Golden Problem!

$h = \dfrac{R}{2}$ and $h^{*} = \dfrac{\sqrt{3}}{2}b \implies h + h^{*} = \overline{ON} = \dfrac{\sqrt{3}}{2} + \dfrac{R}{2}$ .

Using Pythagorean Theorem on right $\triangle{ODN} \implies (\dfrac{\sqrt{3}}{2}b + \dfrac{R}{2})^2 + \dfrac{b^2}{4} = R^2 \implies$

$(\sqrt{3}b + R)^2 + b^2 = 4R^2 \implies 3b^2 + 2\sqrt{3}bR + R^2 + b^2 = 4R^2 \implies$

$4b^2 + 2\sqrt{3}R - 3R^2 = 0 \implies b = \dfrac{\sqrt{15} - \sqrt{3}}{4}R$ dropping the negative root

$\implies \dfrac{b}{R} = \dfrac{\sqrt{3}}{2}(\dfrac{\sqrt{5} - 1}{2}) = \dfrac{\sqrt{3}}{2} (\phi - 1) =$ $\dfrac{\sqrt{\alpha}}{\beta}(\phi - 1) \implies \alpha + \beta = \boxed{5}$ .

Let $R = 1$ and draw $OM$ and $OE$ . Then $OE = OA = R = 1$ , and by the properties of an equilateral triangle, $OM = \frac{1}{2}OA = \frac{1}{2}R = \frac{1}{2}$ .

Also, $\angle OME = \angle OMC + \angle CME = 90° + 60° = 150°$ .

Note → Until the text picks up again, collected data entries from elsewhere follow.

/-- Settles O54: of a command's cases only SAMPLE's reaches the stream. -/
theorem eventStreamIsAppendOnly : Obligations.EventStreamIsAppendOnly := by
  intro w s t h
  have hcases := commandStep_of_exec h
  generalize decodeHost w = i at hcases ⊢
  cases hcases with
  | sample level t h =>
    obtain ⟨new, hevents, -⟩ := exec_sample_events h
    exact ⟨⟨new, hevents.symm⟩, fun hne => absurd rfl (hne level)⟩
  | cfgw a d =>
    rw [writeReg_events]
    exact ⟨List.prefix_rfl, fun _ => rfl⟩
  | _ => exact ⟨List.prefix_rfl, fun _ => rfl⟩

end Sys2Proof.Proofs
end
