-- ==== Sys2Proof/Tests/Slice0.lean ====
section
/-! SUPPORT. The model's own tests: the check of WellFormed, words decoded by hand from the tables of
30_encoding.md, values of 95_test_vectors.md on one step each, and for each obligation with hypotheses a named witness
that meets them. Expected values are the spec's. -/

namespace Sys2Proof.Tests

open Sys2Proof.Machine

/-! ### Helpers -/

/-- The state an outcome gives; a stop gives the reset state. -/
def after : Result → State
  | .next s => s
  | .fault _ => State.reset
  | .refused _ => State.reset

/-- The reset state in a phase. -/
def inPhase (p : Phase) : State := { State.reset with phase := p }

/-- `41 42 43 44 45` at 0x1000 (program P2). -/
def abcde : Memory := [(0x1000, 0x41#8), (0x1001, 0x42#8), (0x1002, 0x43#8), (0x1003, 0x44#8), (0x1004, 0x45#8)]

/-- `41 42 43 44` at 0xfffffffc, the top of the buffer space (trace T13). -/
def topFour : Memory :=
  [(0xfffffffc, 0x41#8), (0xfffffffd, 0x42#8), (0xfffffffe, 0x43#8), (0xffffffff, 0x44#8)]

/-- A host that has written LEN and ADDR on a platform's memory. -/
def ready (m : Memory) (addr len : Word) : State := { State.reset with mem := m, addr := addr, len := len }

/-- A busy engine in mid-run: PTR and REM as given. -/
def busyAt (p : Phase) (m : Memory) (ptr rem : Word) : State :=
  { State.reset with phase := p, mem := m, ptr := ptr, rem := rem, l := rem }

/-- DONE as trace T6 leaves it. -/
def doneState : State :=
  { State.reset with phase := .done, h := 0xb1ba30ac#32, digest := 0xb1ba30ac#32, rem := 1 }

/-- FAULT with a cause. -/
def faultState (c : BitVec 4) : State := { State.reset with phase := .fault, ecode := c }

/-! ### WellFormed -/

theorem test_wellFormed_refuses_start_without_bit0 : (Instr.start 0xFFFFFFFE#32).wellFormed = false := by decide

theorem test_wellFormed_refuses_ctrlNop_with_bit0 : (Instr.ctrlNop 0x00000001#32).wellFormed = false := by decide

theorem test_wellFormed_accepts :
    (Instr.start 0xFFFFFFFF#32).wellFormed = true ∧ (Instr.ctrlNop 0xFFFFFFFE#32).wellFormed = true := by decide

/-! ### Decoding (R72, R73, R76, R79) -/

theorem test_decode_host_writes :
    decode (.host 0b100000#6 7#32) = .instr (.wrSeed 7#32) ∧ decode (.host 0b100100#6 7#32) = .instr (.wrLen 7#32) ∧
    decode (.host 0b101000#6 7#32) = .instr (.wrAddr 7#32) ∧ decode (.host 0b101100#6 7#32) = .instr (.wrCtrl 7#32) ∧
    decode (.host 0b110000#6 7#32) = .instr (.wrStatus 7#32) ∧
    decode (.host 0b110100#6 7#32) = .instr (.wrDigest 7#32) ∧
    decode (.host 0b111000#6 7#32) = .instr (.wrCfg 7#32) ∧
    decode (.host 0b111100#6 7#32) = .instr (.wrRsvd 7#32) := by decide

theorem test_decode_host_reads :
    decode (.host 0b000000#6 0#32) = .instr .rdSeed ∧ decode (.host 0b000100#6 0#32) = .instr .rdLen ∧
    decode (.host 0b001000#6 0#32) = .instr .rdAddr ∧ decode (.host 0b001100#6 0#32) = .instr .rdCtrl ∧
    decode (.host 0b010000#6 0#32) = .instr .rdStatus ∧ decode (.host 0b010100#6 0#32) = .instr .rdDigest ∧
    decode (.host 0b011000#6 0#32) = .instr .rdCfg ∧ decode (.host 0b011100#6 0#32) = .instr .rdRsvd := by decide

theorem test_decode_ctrl :
    decode (.ctrl 0x00000001#32) = .instr (.start 0x00000001#32) ∧
    decode (.ctrl 0xFFFFFFFF#32) = .instr (.start 0xFFFFFFFF#32) ∧
    decode (.ctrl 0x00000000#32) = .instr (.ctrlNop 0x00000000#32) ∧
    decode (.ctrl 0xFFFFFFFE#32) = .instr (.ctrlNop 0xFFFFFFFE#32) := by decide

theorem test_decode_phase :
    decode (.phase 0b000#3) = .instr .idle ∧ decode (.phase 0b001#3) = .instr .bulk ∧
    decode (.phase 0b010#3) = .instr .tail ∧ decode (.phase 0b011#3) = .instr .tmix ∧
    decode (.phase 0b100#3) = .instr .lmix ∧ decode (.phase 0b101#3) = .instr .aval ∧
    decode (.phase 0b110#3) = .instr .done ∧ decode (.phase 0b111#3) = .instr .fault := by decide

theorem test_decode_rejects_misaligned_headers :
    decode (.host 0b000001#6 0#32) = .rejected .misalignedOffset ∧
    decode (.host 0b111110#6 0#32) = .rejected .misalignedOffset := by decide

theorem test_decodeAccess_rejects_by_name :
    decodeAccess 0x40000003 ⟨false, 0x40000005, 4, 0#32⟩ = .rejected .misalignedOffset ∧
    decodeAccess 0x40000000 ⟨true, 0x40000020, 4, 0#32⟩ = .rejected .offsetAboveBlock ∧
    decodeAccess 0x40000000 ⟨true, 0x40000000, 2, 0#32⟩ = .rejected .notA32BitAccess ∧
    decodeAccess 0x40000000 ⟨true, 0x3FFFFFFC, 4, 0#32⟩ = .rejected .belowBlock := by decide

/-- R71: the offset counts from REG_BASE. -/
theorem test_decodeAccess_counts_from_regBase :
    decodeAccess 0x40000000 ⟨true, 0x4000001C, 4, 5#32⟩ = .instr (.wrRsvd 5#32) ∧
    decodeAccess 0x40000000 ⟨false, 0x40000014, 4, 0#32⟩ = .instr .rdDigest ∧
    decodeAccess 0 ⟨true, 0x00, 4, 5#32⟩ = .instr (.wrSeed 5#32) := by decide

theorem test_decodeTableWord :
    decodeTableWord 8 0x20 = some (.wrSeed 0#32) ∧ decodeTableWord 40 0x0520 = some (.wrSeed 5#32) ∧
    decodeTableWord 8 0x1C = some .rdRsvd ∧ decodeTableWord 32 1 = some (.start 1#32) ∧
    decodeTableWord 32 0 = some (.ctrlNop 0#32) ∧ decodeTableWord 3 4 = some .lmix ∧
    decodeTableWord 8 0x06 = some .done ∧ decodeTableWord 8 0x21 = none := by decide

theorem test_withFetchWord_runs_the_word :
    (after (step (State.reset.withFetchWord 40 0x0520))).seed = 5#32 ∧
    (after (step (State.reset.withFetchWord 32 1))).phase = .bulk ∧
    (after (step (State.reset.withFetchWord 3 5))).phase = .done ∧
    (after (step ({ State.reset with regBase := 0x40000000 }.withFetchWord 40 0x0524))).len = 5#32 := by decide

/-! ### The datapath functions (95_test_vectors.md 2.1 to 2.4) -/

/-- M5, M6, M14. -/
theorem test_mix_rows :
    mix 0xffffffff#32 0xffffffff#32 = (0x11babb10#32, 0xb594ad7b#32) ∧
    mix 0x12345678#32 0x9abcdef0#32 = (0xc96c4680#32, 0xb24dcd58#32) ∧
    mix 0xcbbefd45#32 0x00000045#32 = (0x4a1b4067#32, 0xfd19764e#32) := by decide

/-- M7: the shift is logical and follows the product. -/
theorem test_mix_top_bit : mix 0x00000000#32 0x80000000#32 = (0x68f4ca80#32, 0x68f4ca80#32) := by decide

/-- X4, X12: rows that tell a logical shift from an arithmetic one; X9. -/
theorem test_fmix_rows :
    fmix 0x80000000#32 = 0x26544ca8#32 ∧ fmix 0xfffff000#32 = 0x761f8a55#32 ∧
    fmix 0x49797a39#32 = 0xb1ba30ac#32 := by decide

/-- W1, W3. -/
theorem test_word_rows :
    word .le [0x41#8, 0x42#8, 0x43#8, 0x44#8] = 0x44434241#32 ∧
    word .be [0x41#8, 0x42#8, 0x43#8, 0x44#8] = 0x41424344#32 ∧
    word .le [0x80#8, 0x00#8, 0x00#8, 0x00#8] = 0x00000080#32 ∧
    word .be [0x80#8, 0x00#8, 0x00#8, 0x00#8] = 0x80000000#32 := by decide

By the law of cosines on $\triangle OME$ , $\cos \angle OME = \cfrac{OM^2 + ME^2 - OE^2}{2 \cdot OM \cdot ME}$ , or $\cos 150° = \cfrac{(\frac{1}{2})^2 + b^2 - 1^2}{2 \cdot \frac{1}{2} \cdot b}$ , which solves to $b = \sqrt{3}\bigg(\cfrac{\sqrt{5} - 1}{4}\bigg) = \cfrac{\sqrt{3}}{2}(\phi - 1)$ .

Therefore, $\alpha = 3$ , $\beta = 2$ , and $\alpha + \beta = \boxed{5}$ .